What to do
Up to and including the line with "cases level with", copy the records below exactly from their first line.

Records to use
□ □ □ □ □
/-- The row that the table picks for a `Step` samples, and then runs the arm of the phase it finds: the nine STEP rows
together are R110 followed by R111. -/
theorem exec_decodeStep (s : State) (level : Bool) (hi : s.initialised = true) :
    exec (decodeStep s.phase level s.referenceLevel) s = .next (s.sample level).stepArm := by
  cases hp : s.phase with
  | standby =>
    cases level with
    | false => simp [decodeStep, exec_stepStandbyHold, State.onEvent_run, hi, hp, State.stepArm]
    | true => simp [decodeStep, exec_stepStandbyTrig, State.onEvent_run, hi, hp, State.stepArm]
  | delaying => simp [decodeStep, exec_stepDelay, State.onEvent_run, hi, hp, State.stepArm]
  | waiting =>
    cases level <;> cases hr : s.referenceLevel
    · simp [decodeStep, exec_stepWaitStay0, State.onEvent_run, hi, hp, hr, State.stepArm]
    · simp [decodeStep, exec_stepWaitFall, State.onEvent_run, hi, hp, hr, State.stepArm]
    · simp [decodeStep, exec_stepWaitRise, State.onEvent_run, hi, hp, hr, State.stepArm]
    · simp [decodeStep, exec_stepWaitStay1, State.onEvent_run, hi, hp, hr, State.stepArm]
  | delayingEnd => simp [decodeStep, exec_stepEnd, State.onEvent_run, hi, hp, State.stepArm]
  | idle => simp [decodeStep, exec_stepIdle, State.onEvent_run, hi, hp, State.stepArm]

/-! ### The step of a tick -/

/-- The row of a `Step` event: the phase and the reference come from the state, the level from the pin (R72, R73). -/
theorem State.fetch_of_step (s : State) (hk : s.nextEdge.kind = .step) :
    s.fetch = .ok (decodeStep s.phase (s.sampledLevel s.nextEdge) s.referenceLevel) := by
  simp [State.fetch, State.dispatchWord, decode, hk]

/-- A step runs the instruction it fetches, on the state with the event taken (R8). -/
theorem step_of_fetch (s : State) (i : Instr) (ha : s.params.admissible = true) (hf : s.fetch = .ok i) :
    step s = exec i s.consume := by
  simp [step, ha, hf]

/-- The step of a tick in full: take the event, sample the pin, run the arm of the phase (R110, R111). -/
theorem step_of_tick (s : State) (ha : s.params.admissible = true) (hi : s.initialised = true)
    (hk : s.nextEdge.kind = .step) :
    step s = .next (s.consume.sample (s.sampledLevel s.nextEdge)).stepArm := by
  rw [step_of_fetch s _ ha (s.fetch_of_step hk)]
  exact exec_decodeStep s.consume (s.sampledLevel s.nextEdge) hi

/-- Settles O31: the step of a tick samples before its arm runs (`step_of_tick`), and no arm writes the sample. -/
theorem everyStepSamplesAndInvertsThePin : Obligations.EveryStepSamplesAndInvertsThePin := by
  intro s ha hi hk
  refine ⟨_, step_of_tick s ha hi hk, ?_⟩
  rw [State.stepArm_currentLevel, State.sample_currentLevel]
  rfl

/-- Settles O17: the row is presented in `Standby`, and its arm is the sample of a space alone. -/
theorem standbyHoldsOnASpace : Obligations.StandbyHoldsOnASpace := by
  intro s hi hp
  rw [exec_stepStandbyHold, State.onEvent_run s _ _ hi (by simp [hp])]
  rfl

/-- Settles O24: the row is presented in `Idle` and its arm is the sample alone; of the other events that `Idle`
presents, NOP writes nothing. -/
theorem idleIgnoresTheTick : Obligations.IdleIgnoresTheTick := by
  intro s hi hp
  have hidle (level : Bool) : exec (.stepIdle level) s = .next (s.sample level) := by
    rw [exec_stepIdle, State.onEvent_run s _ _ hi (by simp [hp])]
  refine ⟨hidle, fun i t h ht => ?_⟩
  obtain ⟨hwf, hphase, -⟩ := presented_of_exec_next i s t h
  obtain rfl | ⟨level, rfl⟩ | hread | hinit := eq_of_presented_in_idle i s hwf (hphase.symm.trans hp)
  · cases h
    exact absurd hp ht
  · cases (hidle level).symm.trans h
    exact absurd hp ht
  · exact .inl hread
  · exact .inr hinit

end Sys2Proof.Machine
end

section
/-! SUPPORT. Runs of ticks, for every family that counts them: the effect of one tick and of a list of ticks on the
state, apart from the inputs they are taken from, and the phases that only count (R114, R115, R118, R119). -/

namespace Sys2Proof.Machine

/-! ### Parameters -/

/-- The bounds of R6, one for each parameter that a rule reads. -/
theorem bounds_of_admissible (p : Params) (h : p.admissible = true) :
    1 ≤ p.numBits ∧ p.numBits ≤ 15 ∧ p.delay ≤ 254 ∧ p.timeout ≤ 254 := by
  simp only [Params.admissible, Bool.and_eq_true, decide_eq_true_eq] at h
  omega

/-! ### The first edge that is written down -/

/-- The state with other edges to come. -/
def State.withInputs (s : State) (edges : List Edge) : State := { s with inputs := edges }

section
variable (s : State) (edges : List Edge)
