-- ==== Sys2Proof/Machine/Encoder.lean ====
section
/-! DEFINITION. The protocol constants (10_state R16) and MKWAVE (42_encoder R120): the line code of the logical frame. -/

namespace Sys2Proof.Machine

/-- `BPP` (10_state R16). -/
def bpp : Nat := 24

/-- `CHORDER`: green, then red, then blue; white is not sent (10_state R16, 42_encoder R122). -/
def chorder : List Channel := [.green, .red, .blue]

/-- `BITORDER`: most significant bit first, as bit numbers of a channel byte (10_state R16). -/
def bitorder : List Nat := [7, 6, 5, 4, 3, 2, 1, 0]

/-- `ZERO_ITEM = (1, T0H, 0, T0L)` (30_encoding R63). -/
def zeroItem (c : InstanceConfig) : Item :=
  { level0 := 1, duration0 := c.t0h, level1 := 0, duration1 := c.t0l }

/-- `ONE_ITEM = (1, T1H, 0, T1L)` (30_encoding R63). -/
def oneItem (c : InstanceConfig) : Item :=
  { level0 := 1, duration0 := c.t1h, level1 := 0, duration1 := c.t1l }

/-- The item of a bit (42_encoder R123). -/
def itemOf (c : InstanceConfig) (bit : Bool) : Item := if bit then oneItem c else zeroItem c

/-- The byte of a channel taken from the packed colour: bits 23:16 green, 31:24 red, 15:8 blue, 7:0 white (R122). -/
def packedByte (ch : Channel) (x : Word) : Byte :=
  match ch with
  | .red => x.extractLsb' 24 8
  | .green => x.extractLsb' 16 8
  | .blue => x.extractLsb' 8 8
  | .white => x.extractLsb' 0 8

/-- The items of one byte, most significant bit first (R120). -/
def encodeByte (c : InstanceConfig) (v : Byte) : List Item :=
  bitorder.map (fun b => itemOf c (v.getLsbD b))

/-- The items of one pixel, from its packed colour, in channel order (R120). -/
def encodePixel (c : InstanceConfig) (col : Color) : List Item :=
  chorder.flatMap (fun ch => encodeByte c (packedByte ch (pack col)))

/-- `encode(PIX)` (R121): the items of the frame, pixel 0 first. -/
def encodeFrame (c : InstanceConfig) (pix : Cells Color) : List Item :=
  (List.range c.length).flatMap (fun p => encodePixel c (pixRead p pix))

/-- MKWAVE (R120): every entry of WAVE is rewritten from PIX, so nothing of the previous frame survives. -/
def mkwave (s : State) : State := { s with wave := cellsFrom 0 (encodeFrame s.cfg s.pix) }

/-! The loops of R120 as they are written there: `j` counts the writes; `mkwaveLoop` is the reference `mkwave` answers to. -/

/-- The write of one bit: `MemWrite(WAVE, j, item)`, `j <- j + 1`. -/
def loopBit (c : InstanceConfig) (v : Byte) (acc : Nat × Cells Item) (k : Nat) : Nat × Cells Item :=
  (acc.1 + 1, cellSet acc.1 (itemOf c (v.getLsbD (7 - k))) acc.2)

/-- The loop over `k` in 0 .. 7. -/
def loopByte (c : InstanceConfig) (x : Word) (acc : Nat × Cells Item) (ch : Channel) : Nat × Cells Item :=
  (List.range 8).foldl (loopBit c (packedByte ch x)) acc

/-- The loop over the three channels in the mandated order. -/
def loopPixel (c : InstanceConfig) (pix : Cells Color) (acc : Nat × Cells Item) (p : Nat) : Nat × Cells Item :=
  chorder.foldl (loopByte c (pack (pixRead p pix))) acc

/-- The loop over `p` in 0 .. LENGTH-1, from `j = 0`: the final `j` and the final WAVE. -/
def mkwaveLoop (c : InstanceConfig) (pix : Cells Color) (wave : Cells Item) : Nat × Cells Item :=
  (List.range c.length).foldl (loopPixel c pix) (0, wave)

/-- The two phases of an item in the order they are emitted (10_state R14, 42_encoder R129). -/
def itemPhases (it : Item) : List Phase :=
  [{ level := it.level0, duration := it.duration0 }, { level := it.level1, duration := it.duration1 }]

/-- The `2 * NITEMS` phases of a frame (R129). -/
def framePhases (items : List Item) : List Phase := items.flatMap itemPhases

/-- The duration of a frame in ticks (R133, informative). -/
def frameTicks (items : List Item) : Nat := ((framePhases items).map (fun p => p.duration.toNat)).sum

end Sys2Proof.Machine
end

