/-- Items of the line code last as long as their zero-bits and their one-bits. -/
theorem frameTicks_lineItems {c : InstanceConfig} (hne : zeroItem c ≠ oneItem c) {items : List Item}
    (h : ∀ it ∈ items, it = zeroItem c ∨ it = oneItem c) :
    frameTicks items =
      (items.length - items.countP (fun it => decide (it = oneItem c))) * (c.t0h.toNat + c.t0l.toNat) +
        items.countP (fun it => decide (it = oneItem c)) * (c.t1h.toNat + c.t1l.toNat) := by
  induction items with
  | nil => simp [frameTicks, framePhases]
  | cons it items ih =>
    have hrest := ih fun x hx => h x (List.mem_cons_of_mem _ hx)
    have hle : items.countP (fun it => decide (it = oneItem c)) ≤ items.length := List.countP_le_length
    rcases h it List.mem_cons_self with rfl | rfl
    · rw [frameTicks_cons, hrest, List.countP_cons_of_neg (by simpa using hne), List.length_cons, Nat.succ_sub hle,
        Nat.succ_mul]
      simp only [zeroItem]
      omega
    · rw [frameTicks_cons, hrest, List.countP_cons_of_pos (by simp), List.length_cons, Nat.add_sub_add_right, Nat.succ_mul]
      simp only [oneItem]
      omega

/-- Settles O40: a frame is made of the two items, which a legal configuration tells apart. -/
theorem frameDurationFormula : Obligations.FrameDurationFormula := by
  rintro c pix n1 hwf rfl
  rw [frameTicks_lineItems (zeroItem_ne_oneItem hwf) fun it => eq_zeroItem_or_oneItem_of_mem_encodeFrame,
    length_encodeFrame, nitems]

/-! A pixel on its way into the frame (20_memory R42, R47). -/

/-- Settles O41: SHOW encodes the PIX that the store left, and the pixel's bits stand where `waveItem_mkwave_bit` says. -/
theorem pixelWriteReachesNextFrame : Obligations.PixelWriteReachesNextFrame := by
  intro s t u idx r g b w bit hidx hbit ht hbusy hu
  obtain ⟨-, ht⟩ := whenAccepted_next.mp ht
  cases ht
  have hframe := pixelStore_frame idx (rgbw r g b w) s
  have hcfg : (pixelStore idx (rgbw r g b w) s).cfg = s.cfg := by rw [hframe]
  have hwave := wave_of_exec_showStrip hu (by rw [hframe]; exact hbusy)
  have item : ∀ c, c < 3 → waveItem (24 * idx.toNat + 8 * c + (7 - bit)) u =
      some (itemOf s.cfg ((if c = 0 then g else if c = 1 then r else b).getLsbD bit)) := by
    intro c hc
    have hitem := waveItem_mkwave_bit (s := pixelStore idx (rgbw r g b w) s) (p := idx.toNat) (by rw [hcfg]; exact hidx)
      hc (show 7 - bit < 8 by omega)
    rw [pixel_pixelStore_self hidx, hcfg, show 7 - (7 - bit) = bit by omega] at hitem
    rw [waveItem, hwave]
    exact hitem
  exact ⟨item 0 (by decide), item 1 (by decide), item 2 (by decide)⟩

end Sys2Proof.Machine
end

section
/-! SHOW (41_strip R104, R109): the one next state it has where the peripheral is idle, the wait where it is not, and what
both leave unchanged. -/

namespace Sys2Proof.Machine

/-- A peripheral that answers Ok takes the count of the frame too. -/
theorem count_accepted {c : InstanceConfig} (h : c.length ≠ 0 ∨ c.zeroCountTxOk = true) :
    ¬(nitems c = 0 ∧ c.zeroCountTxOk = false) := by
  rintro ⟨hzero, hrejects⟩
  rcases h with hlen | haccepts
  · exact nitems_ne_zero hlen hzero
  · cases hrejects.symm.trans haccepts
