-- ==== Sys2Proof/Machine/Formatter.lean ====
section
/-! DEFINITION. The opcode formatter: the bytes of each record, by the pseudocode of 42_formatter.md R170 to R175.
PIXEL, FINALIZE and the record instructions all take their bytes from here. -/

namespace Sys2Proof.Machine

/-- An integer as the byte `emit` takes: exact arithmetic first, its low 8 bits last (00_scope.md R11). -/
def byteOf (v : Int) : Byte := BitVec.ofInt 8 v

/-- `emit(slot)` (42_formatter.md R170). -/
def formatIndex (slot : Slot) : List Byte := [byteOf slot.toNat]

/-- `emit(0x40 | (dr+2) << 4 | (dg+2) << 2 | (db+2))` (42_formatter.md R171). -/
def formatDiff (dr dg db : Int) : List Byte :=
  [0x40#8 ||| byteOf (dr + 2) <<< 4 ||| byteOf (dg + 2) <<< 2 ||| byteOf (db + 2)]

/-- `emit(0x80 | (dg+32)); emit((drg+8) << 4 | (dbg+8))` (42_formatter.md R172): the green byte first. -/
def formatLuma (dg drg dbg : Int) : List Byte :=
  [0x80#8 ||| byteOf (dg + 32), byteOf (drg + 8) <<< 4 ||| byteOf (dbg + 8)]

/-- `emit(0xC0 | (n - 1))` (42_formatter.md R173). -/
def formatRun (n : Nat) : List Byte := [0xC0#8 ||| byteOf ((n : Int) - 1)]

/-- `emit(0xFE); emit(r); emit(g); emit(b)` (42_formatter.md R174). -/
def formatRgb (r g b : Byte) : List Byte := [0xFE#8, r, g, b]

/-- `emit(0xFF); emit(r); emit(g); emit(b); emit(a)` (42_formatter.md R175). -/
def formatRgba (r g b a : Byte) : List Byte := [0xFF#8, r, g, b, a]

end Sys2Proof.Machine
end

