-- ==== Sys2Proof/Machine/Reserved.lean ====
section
/-! DEFINITION. The reserved command codes (30_encoding.md R87): each raises ReservedCommand and does nothing else
(60_exceptions.md R220, R221). -/

namespace Sys2Proof.Machine

/-- Command code 0b000. -/
def execReserved000 (s : State) : Host.Outcome State Fault Refusal := .next (s.raiseFault .reservedCommand)

/-- Command code 0b110. -/
def execReserved110 (s : State) : Host.Outcome State Fault Refusal := .next (s.raiseFault .reservedCommand)

/-- Command code 0b111. -/
def execReserved111 (s : State) : Host.Outcome State Fault Refusal := .next (s.raiseFault .reservedCommand)

end Sys2Proof.Machine
end

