/-! ### Encoding after decoding -/

/-- A decoded record is encoded by exactly the bytes it was read from (30_encoding.md R99). -/
theorem encode_of_decodeRecord {bytes rest : List Byte} {i : Instr} (h : decodeRecord bytes = .ok (i, rest)) :
    ∃ own, encode i = .record own ∧ bytes = own ++ rest := by
  obtain ⟨r, g, b, rfl, rfl⟩ | ⟨r, g, b, a, rfl, rfl⟩ |
    ⟨b0, rfl, -, -, ⟨htag, rfl⟩ | ⟨htag, rfl⟩ | ⟨htag, rfl⟩⟩ | ⟨b0, b1, rfl, -, -, htag, rfl⟩ := decodeRecord_cases h
  · exact ⟨_, rfl, rfl⟩
  · exact ⟨_, rfl, rfl⟩
  · exact ⟨_, rfl, by rw [tag_append_field htag, List.singleton_append]⟩
  · refine ⟨_, rfl, ?_⟩
    rw [biasField_unbiasField, biasField_unbiasField, biasField_unbiasField, tag_append_three_fields htag,
      List.singleton_append]
  · refine ⟨_, rfl, ?_⟩
    rw [Nat.add_sub_cancel, BitVec.ofNat_toNat, BitVec.setWidth_eq, tag_append_field htag, List.singleton_append]
  · refine ⟨_, rfl, ?_⟩
    rw [biasField_unbiasField, biasField_unbiasField, biasField_unbiasField, tag_append_field htag, halves_append,
      List.cons_append, List.singleton_append]

/-- Settles O3: `encode_decodeCommand` for a command word, `encode_of_decodeRecord` for a record. -/
theorem encodeOfDecode : Obligations.EncodeOfDecode := by
  unfold Obligations.EncodeOfDecode
  exact ⟨encode_decodeCommand, fun _ _ _ => encode_of_decodeRecord⟩

/-- Every command is well formed: its operands have the width of their fields. -/
theorem wellFormed_decodeCommand (w : CommandWord) : wellFormed (decodeCommand w) = true := by
  obtain h | ⟨_, h⟩ | ⟨_, h⟩ | h | ⟨_, _, _, h⟩ | h | h | h := decodeCommand_cases w <;> rw [h] <;> rfl

/-- What a record decode answers is well formed (30_encoding.md R98, R99). -/
theorem wellFormed_of_decodeRecord {bytes rest : List Byte} {i : Instr} (h : decodeRecord bytes = .ok (i, rest)) :
    wellFormed i = true := by
  obtain ⟨r, g, b, -, rfl⟩ | ⟨r, g, b, a, -, rfl⟩ |
    ⟨b0, -, hFE, hFF, ⟨-, rfl⟩ | ⟨-, rfl⟩ | ⟨htag, rfl⟩⟩ | ⟨b0, b1, -, -, -, -, rfl⟩ := decodeRecord_cases h
  · rfl
  · rfl
  · rfl
  · have hfield (f : BitVec 2) : inRange (unbiasField 2 f) (-2) 1 = true := inRange_unbiasField 2 f
    simp only [wellFormed, hfield, Bool.and_self]
  · have hlt := runField_lt htag hFE hFF
    exact wellFormed_run_iff.mpr (by omega)
  · have hgreen (f : BitVec 6) : inRange (unbiasField 32 f) (-32) 31 = true := inRange_unbiasField 32 f
    have hpart (f : BitVec 4) : inRange (unbiasField 8 f) (-8) 7 = true := inRange_unbiasField 8 f
    simp only [wellFormed, hgreen, hpart, Bool.and_self]

/-- Settles O4: every command is well formed, and a decoded record is by `wellFormed_of_decodeRecord`. -/
theorem decodedIsWellFormed : Obligations.DecodedIsWellFormed := by
  unfold Obligations.DecodedIsWellFormed
  intro e i h
  cases e with
  | command w =>
    injection h with h
    subst h
    exact wellFormed_decodeCommand w
  | record bytes =>
    rw [decode] at h
    split at h
    · rename_i hdec
      injection h with h
      subst h
      exact wellFormed_of_decodeRecord hdec
    · cases h

/-- Settles O6: both words are decoded as the common word with its ignored bits 0 is. -/
theorem ignoredBitsHaveNoEffect : Obligations.IgnoredBitsHaveNoEffect := by
  unfold Obligations.IgnoredBitsHaveNoEffect
  intro w₁ w₂ hop hused
  have hdec : decodeCommand w₁ = decodeCommand w₂ :=
    calc decodeCommand w₁
      _ = decodeCommand (w₁ &&& commandUsedBits (commandOp w₁)) :=
        (decodeCommand_of_encode (encode_decodeCommand w₁)).symm
      _ = decodeCommand (w₂ &&& commandUsedBits (commandOp w₂)) := by rw [hused, hop]
      _ = decodeCommand w₂ := decodeCommand_of_encode (encode_decodeCommand w₂)
  refine ⟨hdec, fun s o later hform hheld hfault houtq => ?_⟩
  have haccept (w : CommandWord) : step { s with inputs := ⟨false, some w, o⟩ :: later } =
      exec (decodeCommand w) { s with inputs := later } :=
    (step_of_inputs_cons _ _ hform).trans (clockEdge_of_offer w o hheld (State.ready_iff.mpr ⟨hfault, houtq⟩))
  rw [haccept w₁, haccept w₂, hdec]

end Sys2Proof.Machine
end

section
/-! PROOF. The encodings and the block: the formatter emits the layouts of 30_encoding.md R92 to R97, a RUN byte is
never a tag (R95), the selector's preference shuts out three forms (R99), and the step runs the word it was given (R80)
and stops only where bytes are no record. -/

namespace Sys2Proof.Machine

/-! ### The bytes of the formatter -/

/-- The byte of a value that fits in `n` bits is its `n`-bit field, widened. -/
theorem byteOf_eq_setWidth (n : Nat) {v : Int} (h0 : 0 ≤ v) (h1 : v < 2 ^ n) :
    byteOf v = (BitVec.ofInt n v).setWidth 8 := by
  obtain ⟨k, rfl⟩ := Int.eq_ofNat_of_zero_le h0
  have hk : k < 2 ^ n := by exact_mod_cast h1
  rw [byteOf, BitVec.ofInt_natCast, BitVec.ofInt_natCast]
  apply BitVec.eq_of_toNat_eq
  rw [BitVec.toNat_setWidth, BitVec.toNat_ofNat, BitVec.toNat_ofNat, Nat.mod_eq_of_lt hk]
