-- ==== Sys2Proof/Config.lean ====
section
/-! DEFINITION. What an implementation or a single module fixes and the spec leaves open, and the free values.
None of these constants has a body: a claim holds whatever they are. -/

namespace Sys2Proof.Config

/-- A free value: where the spec states no value, the model reads `freeValue n` at the `n`-th such use
(State.free counts the uses). DESIGN CHOICE, safe (log entry 1). -/
opaque freeValue : Nat → Nat

/-- NET_MACADDR of this module: the factory value of Table 12's register (R322). -/
opaque macAddr : Nat

/-- Bit `k` of the check bits of a codeword of `w` data bits holding `v` (R273, R276: the check matrix is not
published). -/
opaque checkBit : (w : Nat) → (k : Nat) → (v : Nat) → Bool

/-- The SYNDROME that a set of bits in error gives in a codeword of `w` data bits (R276: the check matrix is not
published). -/
opaque syndrome : (w : Nat) → (bits : List Nat) → Nat

/-- The current sample that a phase trim of `trim`/32,768 of a sample period gives between the sample `older` and the sample `newer`,
at its `n`-th use (R249: the filter is not stated). DESIGN CHOICE, safe (log entry 57). -/
opaque delayed : (n trim : Nat) → (older newer : Int) → Int

/-- The 256-bit number that the entropy source of KEY gives at its `n`-th draw (R364). -/
opaque entropy : Nat → Nat

/-- The SHA-256 hash, a 256-bit number in byte order, of the signing key with index 0 to 3 that OTP holds (R402). -/
opaque otpKeyHash : Nat → Nat

end Sys2Proof.Config
end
□ □ □ □ □
Expected answer
/-- The row that the table picks for a `Step` samples, and then runs the arm of the phase it finds: the nine STEP rows
together are R110 followed by R111. -/
theorem exec_decodeStep (s : State) (level : Bool) (hi : s.initialised = true) :
    exec (decodeStep s.phase level s.referenceLevel) s = .next (s.sample level).stepArm := by
  cases hp : s.phase with
  | standby =>
    cases level with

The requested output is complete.